* **Exercise goal**
Which of the lines below mention the word "RecordClass"? Pull each one out.
** Records to use follows **
-- ==== Sys2Proof/Safety.lean ====
section
/-! DEFINITION. What a sound state of the device is, in the terms that claims use: one predicate for each promise that
the manual makes of every moment. Each is decidable. No command faults or is refused, so a safe run is one whose states
are sound. -/

namespace Sys2Proof.Machine

/-! ## Buffers and queues -/

/-- Every FIFO, buffer, queue and the roster within its capacity (R145, R160); at most one award entry for a slot
(R156). -/
abbrev QueueSound (d : Device) : Prop :=
  d.sl.requests.length ≤ 16 ∧ d.sl.replies.length ≤ 16 ∧ d.vbp.rx.length ≤ 8 ∧ d.vbp.tx.count ≤ 24 ∧
    d.vbp.roster.length ≤ 16 ∧ (d.vbp.awardQueue.map (·.slot)).Nodup

/-- The waiting frames of the ORDER class, the frame in transmission apart. -/
def TxQueue.waitingOrders (q : TxQueue) : List TxFrame := if q.orderInTx then q.orders.tail else q.orders

/-- The ORDER class holds at most one waiting START or STOP and at most one waiting SETPOINT, and nothing else (R154). -/
abbrev OrderSound (d : Device) : Prop :=
  (d.vbp.tx.waitingOrders.filter TxFrame.isOrder).length ≤ 1 ∧
    (d.vbp.tx.waitingOrders.filter TxFrame.isSetpoint).length ≤ 1 ∧
    ∀ f ∈ d.vbp.tx.orders, f.isOrder || f.isSetpoint

/-! ## Roster -/

/-- The roster lies in strictly ascending node ids from 1 to 30, with at most one ENGINE (R145, R150), and every frame in
the receive buffer comes from such a node (R146). -/
abbrev RosterSound (d : Device) : Prop :=
  (d.vbp.roster.map (·.node)).Pairwise (· < ·) ∧ (∀ e ∈ d.vbp.roster, isNode e.node) ∧
    (d.vbp.roster.filter fun e => e.role = .engine).length ≤ 1 ∧ ∀ f ∈ d.vbp.rx, isNode f.node

/-! ## Allotment Table -/

/-- An open Edit Buffer is open for a DRAFT, LIVE or STALE slot of its own bank, and a DRAFT has its bank's buffer open
for it (R2, R5). -/
abbrev BufferSound (d : Device) : Prop :=
  (∀ b : BankNo, ∀ e ∈ d.buffer b,
    bankOf e.slot = b ∧ ((d.slot e.slot).content.isDraft || (d.slot e.slot).content.isUsed)) ∧
  ∀ i : SlotNo, (d.slot i).content.isDraft → d.underEdit i

/-- Two records that R18 does not admit together: one label twice for an owner, two DEMANDs, two MEASUREs of one
quantity. -/
def Identity.excludes (x y : Identity) : Bool :=
  (x.owner = y.owner && x.label = y.label) || (x.cls = .demand && y.cls = .demand) ||
    (x.cls = y.cls && x.cls.kindCode = 3)

/-- Uniqueness (R18). -/
abbrev UniqueSound (d : Device) : Prop :=
  ∀ i j : SlotNo, i ≠ j → ∀ x ∈ (d.slot i).content.ident?, ∀ y ∈ (d.slot j).content.ident?, x.excludes y = false

/-- Every non-FREE record that is not RETIRING is owned by SUPERVISOR or by a peer in the roster (R45). -/
abbrev OwnerSound (d : Device) : Prop :=
  ∀ i : SlotNo, ((d.slot i).content.isDraft || (d.slot i).content.isUsed) →
    ∀ o ∈ (d.slot i).content.owner?, o = 0 ∨ d.enrolled o

/-- A value lies in an interval. -/
abbrev within (lo hi v : Int) : Prop := lo ≤ v ∧ v ≤ hi

/-- A LOAD's fields in their ranges (R13, R14). -/
abbrev LoadFields.InRange (l : LoadFields) : Prop :=
  (∀ q ∈ l.request, within 0 32767 q) ∧ (∀ f ∈ l.floor, within 1 32767 f) ∧ l.tier ≤ 3 ∧ l.steps.count ≤ 6 ∧
    ∀ n : Fin 6, within 1 32767 l.steps.places[n]

/-- A body is that of its record's kind, its fields in their ranges (R12 to R17). -/
def Body.inRange (c : RecordClass) (b : Body) : Bool :=
  match c, b with
  | .demand, .demand p => within (-32768) 32767 p
  | .load, .load l => l.InRange
  | .bound q, .bound v f => (v.all fun x => within q.range.1 q.range.2 x) && f.all fun x => within q.range.1 q.range.2 x
  | .measure q, .measure v => v.all fun x => within q.range.1 q.range.2 x
  | _, _ => false

/-- An image of a record of class `c` in its ranges (R9, R11). -/
abbrev Image.InRange (c : RecordClass) (img : Image) : Prop :=
  img.period ≤ 250 ∧ 1 ≤ img.tolerance ∧ img.tolerance ≤ 8 ∧ img.body.inRange c

/-- A committed record: its image in range and passing the validation of COMMIT (R36), an answer part exactly for a LOAD
(R15). -/
abbrev Record.Sound (r : Record) : Prop :=
  r.image.InRange r.ident.cls ∧ firstFailing r.ident.owner r.image = none ∧ (r.answer.isSome ↔ r.ident.cls = .load)

/-- Every committed record sound, and every working image in the ranges of its slot's kind. -/
abbrev ImageSound (d : Device) : Prop :=
  (∀ i : SlotNo, ∀ r ∈ (d.slot i).content.record?, r.Sound) ∧
  ∀ b : BankNo, ∀ e ∈ d.buffer b, ∀ x ∈ (d.slot e.slot).content.ident?, e.image.InRange x.cls
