/-- The park timer and the floor timer expire in PARK (R136 to R139): between passes SLEEP is entered with that cause; with
a pass in flight, one begun in DRIVE included (the model's deduction, log 18), the sleep-pending mark is set, the first cause
kept, and nothing but the timer changes beside it. The completion of that pass then enters SLEEP with the pending cause: the
genset at rest in PARK (R139), what SLEEP entry leaves is all that is left of the completion. -/
def Obligations.ParkTimersEndInSleep : Prop :=
  (∀ s : State, s.dev.mc.mode = .park →
    (s.dev.mc.parkTimer.isRunning →
      ∃ d', exec .parkTimerExpiry s = .next { s with dev := d' } ∧
        (s.dev.se.pass = none → s.dev.IsAsleep d' .parkTime) ∧
        (s.dev.se.pass ≠ none →
          d' =
            { s.dev with
              mc := { s.dev.mc with
                parkTimer := .stopped, sleepPending := some (s.dev.mc.sleepPending.getD .parkTime) } })) ∧
    (s.dev.mc.floorTimer.isRunning →
      ∃ d', exec .floorTimerExpiry s = .next { s with dev := d' } ∧
        (s.dev.se.pass = none → s.dev.IsAsleep d' .parkFloor) ∧
        (s.dev.se.pass ≠ none →
          d' =
            { s.dev with
              mc := { s.dev.mc with
                floorTimer := .stopped, sleepPending := some (s.dev.mc.sleepPending.getD .parkFloor) } }))) ∧
  ∀ (s : State) (p : Pass) (c : SleepCause), s.dev.se.pass = some p → s.dev.mc.mode = .park →
    s.dev.mc.sleepPending = some c → s.dev.gs.state.atRest = true →
    ∃ d', exec .passCompletion s = .next { s with dev := d' } ∧ s.dev.IsAsleep d' c

/-- The KEY input (R130). A change of the raw level starts the deglitch timer where the level now differs from KEY and
stops it where it does not. Its expiry takes the raw level as KEY: KEY off in DRIVE is park entry (R134), KEY on in PARK
entry into DRIVE (R132), KEY on in SLEEP a wake (R142); anything else changes nothing more. -/
def Obligations.KeyLevelMovesModes : Prop :=
  (∀ (s : State) (level : Bool), level ≠ s.dev.mc.rawKey →
    exec (.keyLevelChange level) s = .next
      { s with dev :=
        { s.dev with mc :=
          { s.dev.mc with
            rawKey := level,
            deglitchTimer :=
              if level = s.dev.mc.key then .stopped else .running s.dev.cs.keyDeglitch.toNat } } }) ∧
  ∀ s : State, s.dev.mc.deglitchTimer.isRunning →
    ∃ d', exec .deglitchTimerExpiry s = .next { s with dev := d' } ∧ d'.mc.key = s.dev.mc.rawKey ∧
      d'.mc.rawKey = s.dev.mc.rawKey ∧ d'.mc.deglitchTimer = .stopped ∧ d'.tbl = s.dev.tbl ∧ d'.rta = s.dev.rta ∧
      d'.bc = s.dev.bc ∧ d'.cs = s.dev.cs ∧ d'.now = s.dev.now ∧ d'.vbp.roster = s.dev.vbp.roster ∧
      d'.se.pass = s.dev.se.pass ∧ d'.se.result = s.dev.se.result ∧
      (s.dev.mc.mode = .drive → s.dev.mc.rawKey = false →
        d'.mc.mode = .park ∧ d'.mc.floorTimer = .stopped ∧ d'.mc.sleepPending = s.dev.mc.sleepPending ∧
        d'.mc.parkTimer =
          (if s.dev.cs.parkTimeMax.toNat = 0 then .stopped else .running (s.dev.cs.parkTimeMax.toNat * 60000)) ∧
        d'.rau = { s.dev.rau with parkEntrySet := true } ∧ d'.se = s.dev.se ∧
        (s.dev.gs.state.atRest = true → d'.gs = s.dev.gs) ∧
        (s.dev.gs.state.atRest = false →
          d'.gs.state = .off ∧ d'.gs.setpoint = 0 ∧ d'.gs.crankCount = s.dev.gs.crankCount ∧ s.dev.issued d' .stop) ∧
        (s.dev.vbp.ctrl ≠ .idle → s.dev.vbp.tx.count + 2 < 24 →
          d'.vbp.tx.modes = s.dev.vbp.tx.modes ++ [{ dest := .broadcast, body := .mode .park .key }])) ∧
      (s.dev.mc.mode = .park → s.dev.mc.rawKey = true →
        d'.mc.mode = .drive ∧ d'.mc.parkTimer = .stopped ∧ d'.mc.floorTimer = .stopped ∧ d'.mc.sleepPending = none ∧
        d'.se.timer = .running 10 ∧ d'.gs = s.dev.gs ∧ d'.rau = s.dev.rau ∧
        (s.dev.txRoom = true →
          d'.vbp.tx.modes = s.dev.vbp.tx.modes ++ [{ dest := .broadcast, body := .mode .drive .key }]) ∧
        (∀ t, s.dev.mc.sleepPending = some (.request t) → s.dev.sl.replies.length < 16 →
          ∃ p, d'.sl.replies =
            s.dev.sl.replies ++
              [.enter ReqKind.sleep.code t Result.notNow.code p s.dev.sl.lostReply s.dev.now]) ∧
        ((∀ t, s.dev.mc.sleepPending ≠ some (.request t)) → d'.sl.replies = s.dev.sl.replies)) ∧
      (s.dev.mc.mode = .sleep → s.dev.mc.rawKey = true →
        d'.mc.mode = .standby ∧ d'.vbp.ctrl = .active ∧ d'.gs = s.dev.gs ∧ d'.se = s.dev.se ∧ d'.rau = s.dev.rau ∧
        (s.dev.vbp.tx.count < 24 →
          d'.vbp.tx.modes = s.dev.vbp.tx.modes ++ [{ dest := .broadcast, body := .mode .standby .key }])) ∧
      (s.dev.mc.mode = .standby ∨ (s.dev.mc.mode = .drive ∧ s.dev.mc.rawKey = true) ∨
          (s.dev.mc.rawKey = false ∧ (s.dev.mc.mode = .park ∨ s.dev.mc.mode = .sleep)) →
        d' = { s.dev with mc := { s.dev.mc with key := s.dev.mc.rawKey, deglitchTimer := .stopped } })

/-! ## The Genset Sequencer -/

/-- FORCE_GENSET and CLEAR_LOCKOUT (R126, R127). A force setting 0, 1 or 2 is taken and answered OK with genset state, crank
failure count and force setting as they then stand; AUTO and ON do nothing more, nor does OFF in OFF, COOLDOWN or LOCKOUT;
OFF in CRANKING issues STOP and enters OFF; in WARMUP and RUNNING it enters COOLDOWN, or OFF with a STOP where the cooldown
time is 0. Another value is answered BAD_REQUEST and changes nothing. CLEAR_LOCKOUT in LOCKOUT clears the crank failure
count and enters OFF; in another state it changes nothing; it is answered OK. -/
def Obligations.GensetRequestsTakeEffect : Prop :=
  (∀ (s : State) (q : SpiRequest), HeadIs s.dev .forceGenset q →
    ∃ d', exec .forceGenset s = .next { s with dev := d' } ∧ s.dev.keepsBesideGenset d' ∧
      d'.vbp.rx = s.dev.vbp.rx ∧
      (Force.ofByte (byteAt q.payload 0) = none →
        d'.gs = s.dev.gs ∧ d'.vbp = s.dev.vbp ∧
        s.dev.sl.repliedTo d'.sl q .badRequest
          [s.dev.gs.state.code, natByte s.dev.gs.crankCount, s.dev.gs.force.code] s.dev.now) ∧
      ∀ x, Force.ofByte (byteAt q.payload 0) = some x →
        d'.gs.force = x ∧ d'.gs.crankCount = s.dev.gs.crankCount ∧
        s.dev.sl.repliedBesideNotices d'.sl q .ok
          [d'.gs.state.code, natByte s.dev.gs.crankCount, x.code] s.dev.now ∧
        (x ≠ .off ∨ s.dev.gs.state = .cooldown ∨ s.dev.gs.state.atRest = true →
          d'.gs = { s.dev.gs with force := x } ∧ d'.vbp = s.dev.vbp ∧ d'.sl.notices = s.dev.sl.notices) ∧
        (x = .off → s.dev.gs.state = .cranking →
          d'.gs.state = .off ∧ s.dev.issued d' .stop ∧ d'.gs.setpoint = 0 ∧ d'.gs.crankTimer = .stopped) ∧
        (x = .off → s.dev.gs.state = .warmup ∨ s.dev.gs.state = .running →
          d'.gs.setpoint = 0 ∧
          (s.dev.cs.cooldown.toNat = 0 → d'.gs.state = .off ∧ s.dev.issued d' .stop) ∧
          (s.dev.cs.cooldown.toNat ≠ 0 →
            d'.gs.state = .cooldown ∧ d'.gs.cooldownTimer = .running (s.dev.cs.cooldown.toNat * 1000) ∧
            d'.gs.inFlight = s.dev.gs.inFlight ∧ d'.gs.seq = s.dev.gs.seq))) ∧
  ∀ (s : State) (q : SpiRequest), HeadIs s.dev .clearLockout q →
    ∃ d', exec .clearLockout s = .next { s with dev := d' } ∧
      d' = { s.dev with sl := d'.sl, draws := d'.draws, gs := d'.gs } ∧
      s.dev.sl.repliedTo d'.sl q .ok [d'.gs.state.code, natByte d'.gs.crankCount, s.dev.gs.force.code] s.dev.now ∧
      (s.dev.gs.state ≠ .lockout → d'.gs = s.dev.gs) ∧
      (s.dev.gs.state = .lockout →
        d'.gs.state = .off ∧ d'.gs.crankCount = 0 ∧ d'.gs.setpoint = 0 ∧ d'.gs.force = s.dev.gs.force ∧
        d'.gs.seq = s.dev.gs.seq ∧ d'.gs.inFlight = s.dev.gs.inFlight ∧
        d'.gs.minOff =
          (if s.dev.cs.minOffTime.toNat = 0 then .elapsed else .running (s.dev.cs.minOffTime.toNat * 1000)))

/-- ENGINE_REPORT (R109, R110, R115, R122, R123). The oldest report leaves the receive buffer. From another node than the
engine peer, too short (fewer than 3 bytes, the model's choice, log 9), with an unknown engine state, or stale against the
order in flight, it is discarded. Otherwise no order is in flight after it, but for one it makes the Sequencer issue, and
the genset moves by its state: a start succeeds or fails, a stall goes to OFF, an unexpected run is answered with a STOP. -/
def Obligations.EngineReportActsByState : Prop :=
  ∀ (s : State) (f : RxFrame), s.dev.vbp.rx.find? isReportFrame = some f →
    ∃ d', exec .engineReport s = .next { s with dev := d' } ∧ s.dev.keepsBesideGenset d' ∧
      d'.vbp.rx = s.dev.vbp.rx.eraseP isReportFrame ∧ s.dev.sl.keepsBesideGensetNotices d'.sl ∧
      ((s.dev.enginePeer ≠ some f.node ∨ f.data.length < 3 ∨ EngineState.ofByte (byteAt f.data 2) = none ∨
          (∃ o, s.dev.gs.inFlight = some o ∧ o.seq ≠ byteAt f.data 1)) →
        d' = { s.dev with vbp := { s.dev.vbp with rx := s.dev.vbp.rx.eraseP isReportFrame } }) ∧
      ∀ e, s.dev.enginePeer = some f.node → 3 ≤ f.data.length → EngineState.ofByte (byteAt f.data 2) = some e →
        (∀ o, s.dev.gs.inFlight = some o → o.seq = byteAt f.data 1) →
        (s.dev.gs.state = .cranking → e = .running →
          d'.gs.crankCount = 0 ∧ d'.gs.setpoint = 0 ∧ d'.gs.crankTimer = .stopped ∧ d'.gs.inFlight = none ∧
          d'.gs.seq = s.dev.gs.seq ∧
          d'.gs.minOn =
            (if s.dev.cs.minOnTime.toNat = 0 then .elapsed else .running (s.dev.cs.minOnTime.toNat * 1000)) ∧
          d'.gs.state =
            (if (s.dev.bc.coolantPresent = true ∧ s.dev.cs.warmThreshold ≤ s.dev.bc.coolant) ∨
              s.dev.cs.warmTimeMax.toNat = 0 then .running else .warmup) ∧
          (d'.gs.state = .warmup → d'.gs.warmTimer = .running (s.dev.cs.warmTimeMax.toNat * 1000))) ∧
        (s.dev.gs.state = .cranking → e = .stopped ∨ e = .stalled →
          s.dev.issued d' .stop ∧ d'.gs.crankCount = s.dev.gs.crankCount + 1 ∧ d'.gs.setpoint = 0 ∧
          d'.gs.crankTimer = .stopped ∧
          d'.gs.state = (if (s.dev.gs.crankCount : Int) + 1 = s.dev.cs.crankLimit then .lockout else .off)) ∧
        ((s.dev.gs.state = .warmup ∨ s.dev.gs.state = .running ∨ s.dev.gs.state = .cooldown) →
          e = .stopped ∨ e = .stalled →
          d'.gs.state = .off ∧ d'.gs.setpoint = 0 ∧ d'.gs.inFlight = none ∧
          d'.gs.crankCount = s.dev.gs.crankCount ∧ d'.vbp.tx = s.dev.vbp.tx ∧
          d'.sl.notices.gensetFault = some (NoticeEntry.raised s.dev.sl.notices.gensetFault 3)) ∧
        (s.dev.gs.state.atRest = true → e = .running ∨ e = .cranking →
          d'.gs.state = s.dev.gs.state ∧ d'.gs.crankCount = s.dev.gs.crankCount ∧ s.dev.issued d' .stop ∧
          d'.sl.notices.gensetFault = some (NoticeEntry.raised s.dev.sl.notices.gensetFault 4)) ∧
        ((s.dev.gs.state.atRest = true ∧ (e = .stopped ∨ e = .stalled)) ∨
            (s.dev.gs.state.atRest = false ∧ (e = .cranking ∨ (e = .running ∧ s.dev.gs.state ≠ .cranking))) →
          d' =
            { s.dev with
              gs := { s.dev.gs with inFlight := none },
              vbp := { s.dev.vbp with rx := s.dev.vbp.rx.eraseP isReportFrame } })

/-- The genset timers (R108, R115, R117, R121). The crank timer's expiry fails the start: STOP issued, the failure count
raised, LOCKOUT with notice at the crank limit, else OFF. The warm timer's expiry enters RUNNING. The cooldown timer's
issues STOP and enters OFF. The min-on and min-off timers' are remembered, and change nothing else. -/
def Obligations.GensetTimersExpire : Prop :=
  ∀ s : State,
    (s.dev.gs.crankTimer.isRunning →
      ∃ d', exec .crankTimerExpiry s = .next { s with dev := d' } ∧ s.dev.keepsBesideGenset d' ∧
        d'.vbp.rx = s.dev.vbp.rx ∧ s.dev.sl.keepsBesideGensetNotices d'.sl ∧
        s.dev.issued d' .stop ∧ d'.gs.crankCount = s.dev.gs.crankCount + 1 ∧ d'.gs.crankTimer = .stopped ∧
        d'.gs.setpoint = 0 ∧
        ((s.dev.gs.crankCount : Int) + 1 = s.dev.cs.crankLimit →
          d'.gs.state = .lockout ∧
          d'.sl.notices.gensetFault = some (NoticeEntry.raised s.dev.sl.notices.gensetFault 2)) ∧
        ((s.dev.gs.crankCount : Int) + 1 ≠ s.dev.cs.crankLimit →
          d'.gs.state = .off ∧ d'.sl.notices.gensetFault = s.dev.sl.notices.gensetFault)) ∧
    (s.dev.gs.warmTimer.isRunning →
      ∃ d', exec .warmTimerExpiry s = .next { s with dev := d' } ∧ s.dev.keepsBesideGenset d' ∧
        d'.vbp.rx = s.dev.vbp.rx ∧ s.dev.sl.keepsBesideGensetNotices d'.sl ∧
        d'.gs = { s.dev.gs with state := .running, warmTimer := .stopped, lastSent := d'.gs.lastSent } ∧
        (∀ n, s.dev.enginePeer = some n → s.dev.txRoom = true →
          ({ dest := .node n, body := .setpoint s.dev.gs.setpoint } : TxFrame) ∈ d'.vbp.tx.orders ∧
          d'.gs.lastSent = some s.dev.gs.setpoint)) ∧
    (s.dev.gs.cooldownTimer.isRunning →
      ∃ d', exec .cooldownTimerExpiry s = .next { s with dev := d' } ∧ s.dev.keepsBesideGenset d' ∧
        d'.vbp.rx = s.dev.vbp.rx ∧ s.dev.sl.keepsBesideGensetNotices d'.sl ∧
        s.dev.issued d' .stop ∧ d'.gs.state = .off ∧ d'.gs.setpoint = 0 ∧ d'.gs.cooldownTimer = .stopped ∧
        d'.gs.crankCount = s.dev.gs.crankCount ∧
        d'.gs.minOff =
          (if s.dev.cs.minOffTime.toNat = 0 then .elapsed else .running (s.dev.cs.minOffTime.toNat * 1000))) ∧
    (s.dev.gs.minOn.isRunning →
      exec .minOnTimerExpiry s = .next { s with dev := { s.dev with gs := { s.dev.gs with minOn := .elapsed } } }) ∧
    (s.dev.gs.minOff.isRunning →
      exec .minOffTimerExpiry s = .next { s with dev := { s.dev with gs := { s.dev.gs with minOff := .elapsed } } })

/-- The acknowledgement timer expires with an order in flight (R111). Below the resend limit the order is handed again
with its own sequence, its resend count one higher and its timer fresh. At the limit, or above it where the limit was
lowered meanwhile (the model's choice, log 27), no order is in flight, the genset enters LOCKOUT with the crank failure
count at the limit, and the notice is raised. -/
def Obligations.AcknowledgementExpiryResendsOrLocksOut : Prop :=
  ∀ (s : State) (o : InFlight), s.dev.gs.inFlight = some o →
    ∃ d', exec .acknowledgementTimerExpiry s = .next { s with dev := d' } ∧ s.dev.keepsBesideGenset d' ∧
      d'.vbp.rx = s.dev.vbp.rx ∧ s.dev.sl.keepsBesideGensetNotices d'.sl ∧
      ((o.resends : Int) < s.dev.cs.orderRetryLimit →
        d'.gs = { s.dev.gs with inFlight := some { o with resends := o.resends + 1, timer := 100 } } ∧
        d'.sl.notices.gensetFault = s.dev.sl.notices.gensetFault ∧
        ∀ n, s.dev.enginePeer = some n → s.dev.txRoom = true →
          ({ dest := .node n, body := .order o.kind o.seq } : TxFrame) ∈ d'.vbp.tx.orders) ∧
      (s.dev.cs.orderRetryLimit ≤ (o.resends : Int) →
        d'.gs.state = .lockout ∧ d'.gs.crankCount = s.dev.cs.crankLimit.toNat ∧ d'.gs.inFlight = none ∧
        d'.gs.setpoint = 0 ∧ d'.gs.seq = s.dev.gs.seq ∧ d'.vbp = s.dev.vbp ∧
        d'.sl.notices.gensetFault = some (NoticeEntry.raised s.dev.sl.notices.gensetFault 5))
** End of Records to use **
* **Exercise result**
def Body.inRange (c : RecordClass) (b : Body) : Bool :=
abbrev Image.InRange (c : RecordClass) (img : Image) : Prop :=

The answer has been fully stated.